--- RECORDED DATA Enclosed Below ---

/-- Operations of the host-die sources that wait for a home (R266). -/
def State.homeWaits (s : State) (h : Nat) : List (Nat × KnotOp) := sget [] s.noc.homeWait h
def State.setHomeWaits (h : Nat) (l : List (Nat × KnotOp)) (s : State) : State :=
  { s with noc := { s.noc with homeWait := sset [] s.noc.homeWait h l } }

/-- The operations that have reached a home's ejection buffer (R266). -/
def State.opsAt (s : State) (h : Nat) : List Flight :=
  s.noc.flights.filter (fun f => f.loc = .eject (homeEp h) && f.busy ≤ s.clk.edge && f.pkt.op = POp.knot && f.pkt.kop < 6)

/-- Are the clocks of a home stopped: it is a tile's, and a clock-change window runs (R35)? -/
def State.homeStopped (s : State) (h : Nat) : Bool := s.clk.inWindow && h ≠ hostHome

/-- Let waiting host-die operations in while the queue has room and no packet that came on their cycle or before waits; `fuel` bounds them
(R266). -/
def State.settleHome (h : Nat) : Nat → State → State
  | 0, s => s
  | n + 1, s =>
    match s.homeWaits h with
    | [] => s
    | o :: r =>
      if (s.home h).length < 8 && !s.homeStopped h && (s.opsAt h).all (fun g => o.1 < g.busy) then
        State.settleHome h n ((s.setHomeWaits h r).enterHome h o.2)
      else s

/-- The homes' queues take what came for them in a window that ends (R35, R266). -/
def State.settleHomes (s : State) : State := (s.noc.homeWait.map (fun v => v.1)).foldl (fun s h => State.settleHome h 8 s) s

/-- A packet has left an ejection buffer: the operations that waited behind it may go (R266). -/
def State.settleAt (l : Loc) (s : State) : State :=
  match l with
  | .eject ep => State.settleHome (homeOfEp ep) 8 s
  | _ => s

/-- An operation of a host-die source, the last of a home's inputs: it enters the queue, or waits for room (R266). -/
def State.hostEnter (h : Nat) (o : KnotOp) (s : State) : State :=
  State.settleHome h 8 (s.setHomeWaits h (s.homeWaits h ++ [(s.clk.edge, o)]))

/-- PACKET_FORWARD: a packet advances to the next stage of its lane, turns into its next lane, or leaves its destination router
toward its port. A packet whose header is bad, or whose header fails its CRC or a flit its parity where it waits (`damaged`), in a ring
buffer, an ejection buffer or an egress buffer, is dropped there, and the stage is logged. Nothing moves in a clock-change window (R35, R195, R203 to R208, R210, R211, R230). -/
def execPacketForward (a : Advance) (s : State) : Host.Outcome State Fault Refusal :=
  let i := a.flight
  .next (match s.noc.flights[i]? with
    | none => s
    | some f =>
      if s.clk.inWindow || f.busy > s.clk.edge || !f.loc.stored then s
      else if (a.damaged && f.taken = 0) || (!f.pkt.sound && f.loc.inRings) then
        ((s.dropFlight i).nocDrop St.NOC_INTEGRITY f.pkt none (s.ringStage f.loc)).settleAt f.loc
      else if !f.loc.inRings then s
      else match s.nextHop f with
        | some (l, k) =>
          if s.granted i f l k then
            s.placeAt i f l (if k = 2 then s.rd (Reg.LAT_ITEM_DEVICE 22) else s.rd (Reg.LAT_ITEM_DEVICE 21))
          else s
        | none =>
          match f.out with
          | some n =>
            if s.egressDead n then (s.dropFlight i).egressDrop n
            else if s.roomFor (.egress n) 1 then
              (s.placeAt i f (.egress n) f.pkt.flits).wrapOvf (Reg.FAB_SELV_OUT_COUNT n) (Reg.FAB_SELV_OUT_OVF n) f.pkt.flits
            else s
          | none => s)

/-- Is it this packet's turn to enter its home's queue: none arrived in an earlier cycle, or in the same cycle by an earlier input (R266)? -/
def State.homeTurn (s : State) (h : Nat) (f : Flight) : Bool :=
  (s.opsAt h).all (fun g => !(g.busy < f.busy || (g.busy = f.busy && g.via < f.via))) && (s.homeWaits h).all (fun o => f.busy ≤ o.1)

/-- Send a congestion echo for a marked packet that was ejected (R251). -/
def State.echo (ep : Nat) (p : Packet) (s : State) : State :=
  let gap := s.rd Reg.FAB_ECN_CTL_ECHO_GAP_US * 1000
  if p.tc = 1 && p.cm && !p.ce && !s.noc.echoes.any (fun v => v.1 = p.src && decide ((s.now - v.2).toNat < gap)) then
    let l := s.noc.echoes.filter (fun v => v.1 ≠ p.src) ++ [(p.src, s.now)]
    let s1 := { s with noc := { s.noc with echoes := if l.length > 64 then l.drop 1 else l } }
    (s1.stick Reg.FAB_ECN_STAT_ECHO_TX 1).send ep { dst := p.src, src := p.dst, tenant := 0, tc := 1, ce := true, op := POp.ctrl }
  else s

/-- The checks of R200 and R524 at the destination router, in order: the code and whether the packet is dropped for its kind. -/
def State.ejectCheck (s : State) (ep : Nat) (p : Packet) : Option Code :=
  if !p.sound then some St.NOC_INTEGRITY
  else if !s.epPresent ep then some St.ENDPOINT_ABSENT
  else if s.feid ep ≠ p.dst then some St.STALE_ROUTE
  else if !s.acceptsTenant ep p.tenant then some St.TENANT_MISMATCH
  else if !p.ce && !s.takesKind ep p then some St.NOC_INTEGRITY
  else none

/-- A drop at ejection faults no panel; 0x0701 is logged with the stage; a candidate packet is also counted at its panel (R195, R200, R366,
R367, R524). -/
def State.ejectDrop (ep : Nat) (code : Code) (f : Flight) (s : State) : State :=
  let s1 := s.nocDrop code f.pkt none (if code = St.NOC_INTEGRITY then s.ringStage f.loc else ep)
  if code = St.TENANT_MISMATCH && f.pkt.op = POp.write && 4352 + 32 ≤ ep && ep < 4352 + 48 then s1.stick (Reg.GSE_SAMP_DROPPED (ep - 4384)) 1
  else s1

/-- Flits that left through the host bridge. -/
def State.bridgeOut (ep n : Nat) (s : State) : State :=
  if 4352 ≤ ep && ep < 8448 then s.wrapOvf (Reg.FAB_SELV_OUT_COUNT hostBridge) (Reg.FAB_SELV_OUT_OVF hostBridge) n else s

/-- A packet at the park mover of a panel: its bytes go to the park area by DMA; outside the area or under another tenant it is dropped
with 0x0C1A. The spool whose run it lies in counts its bytes, or notes that its move has failed (R380, R381). -/
def State.moverWrite (p : Nat) (k : Packet) (s : State) : State :=
  let n := 64 * k.len
  if k.tenant ≠ s.tenant p || s.rd (Reg.GSE_PARK_CFG_PAGES p) * 65536 < k.addr + n then
    s.logN St.PARK_AREA_INVALID (some p) k.addr (k.src + k.tenant * 2 ^ 32)
  else
    let a := s.rd (Reg.GSE_PARK_BASE_ADDR p) + k.addr
    let bad := (s.dmaFail (p + 1) a n).isSome
    let s1 := if bad then s else s.hostWrite a (k.payload.take n)
    let page := k.addr / 65536
    let s2 := if bad then s1 else s1.countArrival (epHost (48 + p)) k
    { s2 with spools := smap {} (fun _ x =>
        if x.panel = p && x.parkHandle ≤ page && page < x.parkHandle + x.parkPages then
          { x with move := x.move.map (fun m => if bad then { m with failed := true } else { m with bytes := m.bytes + n }) }
        else x) s2.spools }

/-- PACKET_EJECT: a packet at its destination router is checked and dropped, or goes to the endpoint's ejection buffer while that has
room; the park mover takes its packets at once; an operation on a knot enters its home's queue in the order of its inputs, and waits in
the ejection buffer while the queue is full (R200, R206, R211, R251, R266, R380, R524). An echo is left to ECN_ECHO_RECEIVE. Nothing moves
in a clock-change window (R35). -/
def execPacketEject (i : Nat) (s : State) : Host.Outcome State Fault Refusal :=
  .next (match s.noc.flights[i]? with
    | none => s
    | some f =>
      if s.clk.inWindow then s
      else match f.loc with
      | .eject ep =>
        let h := homeOfEp ep
        if f.busy ≤ s.clk.edge && f.pkt.op = POp.knot && f.pkt.kop < 6 && (s.home h).length < 8 && s.homeTurn h f then
          State.settleHome h 8 ((s.dropFlight i).enterHome h f.pkt.knotOp)
        else s
      | _ =>
        if f.busy > s.clk.edge || f.out.isSome || !s.arrived f then s
        else
          let ep := (epOfDloc f.pkt.dloc).getD 8472
          match s.ejectCheck ep f.pkt with
          | some code => (s.dropFlight i).ejectDrop ep code f
          | none =>
            if f.pkt.ce then s
            else if 4352 + 48 ≤ ep && ep < 4352 + 64 then
              (((s.dropFlight i).moverWrite (ep - 4400) f.pkt).bridgeOut ep f.pkt.flits).echo ep f.pkt
            else if !s.roomFor (.eject ep) 1 then s
            else ((s.placeAt i f (.eject ep) (s.rd (Reg.LAT_ITEM_DEVICE 23) + f.pkt.flits - 1)).bridgeOut ep f.pkt.flits).echo ep f.pkt)

/-! ## Congestion control (R251, R252) -/

/-- Set an endpoint's ρ and note the lowest. -/
def State.setRate (ep v : Nat) (s : State) : State :=
  { s with noc := { s.noc with rates := sset 65536 s.noc.rates ep v } }.wr Reg.FAB_ECN_STAT_MIN_RATE
    (min (s.rd Reg.FAB_ECN_STAT_MIN_RATE) (min v 65535))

--- End of Enclosed RECORDED DATA ---

Using the listing above, gather each line that holds the string "isSome" and copy it.

## EXERCISE ANSWER
    let bad := (s.dmaFail (p + 1) a n).isSome
        if f.busy > s.clk.edge || f.out.isSome || !s.arrived f then s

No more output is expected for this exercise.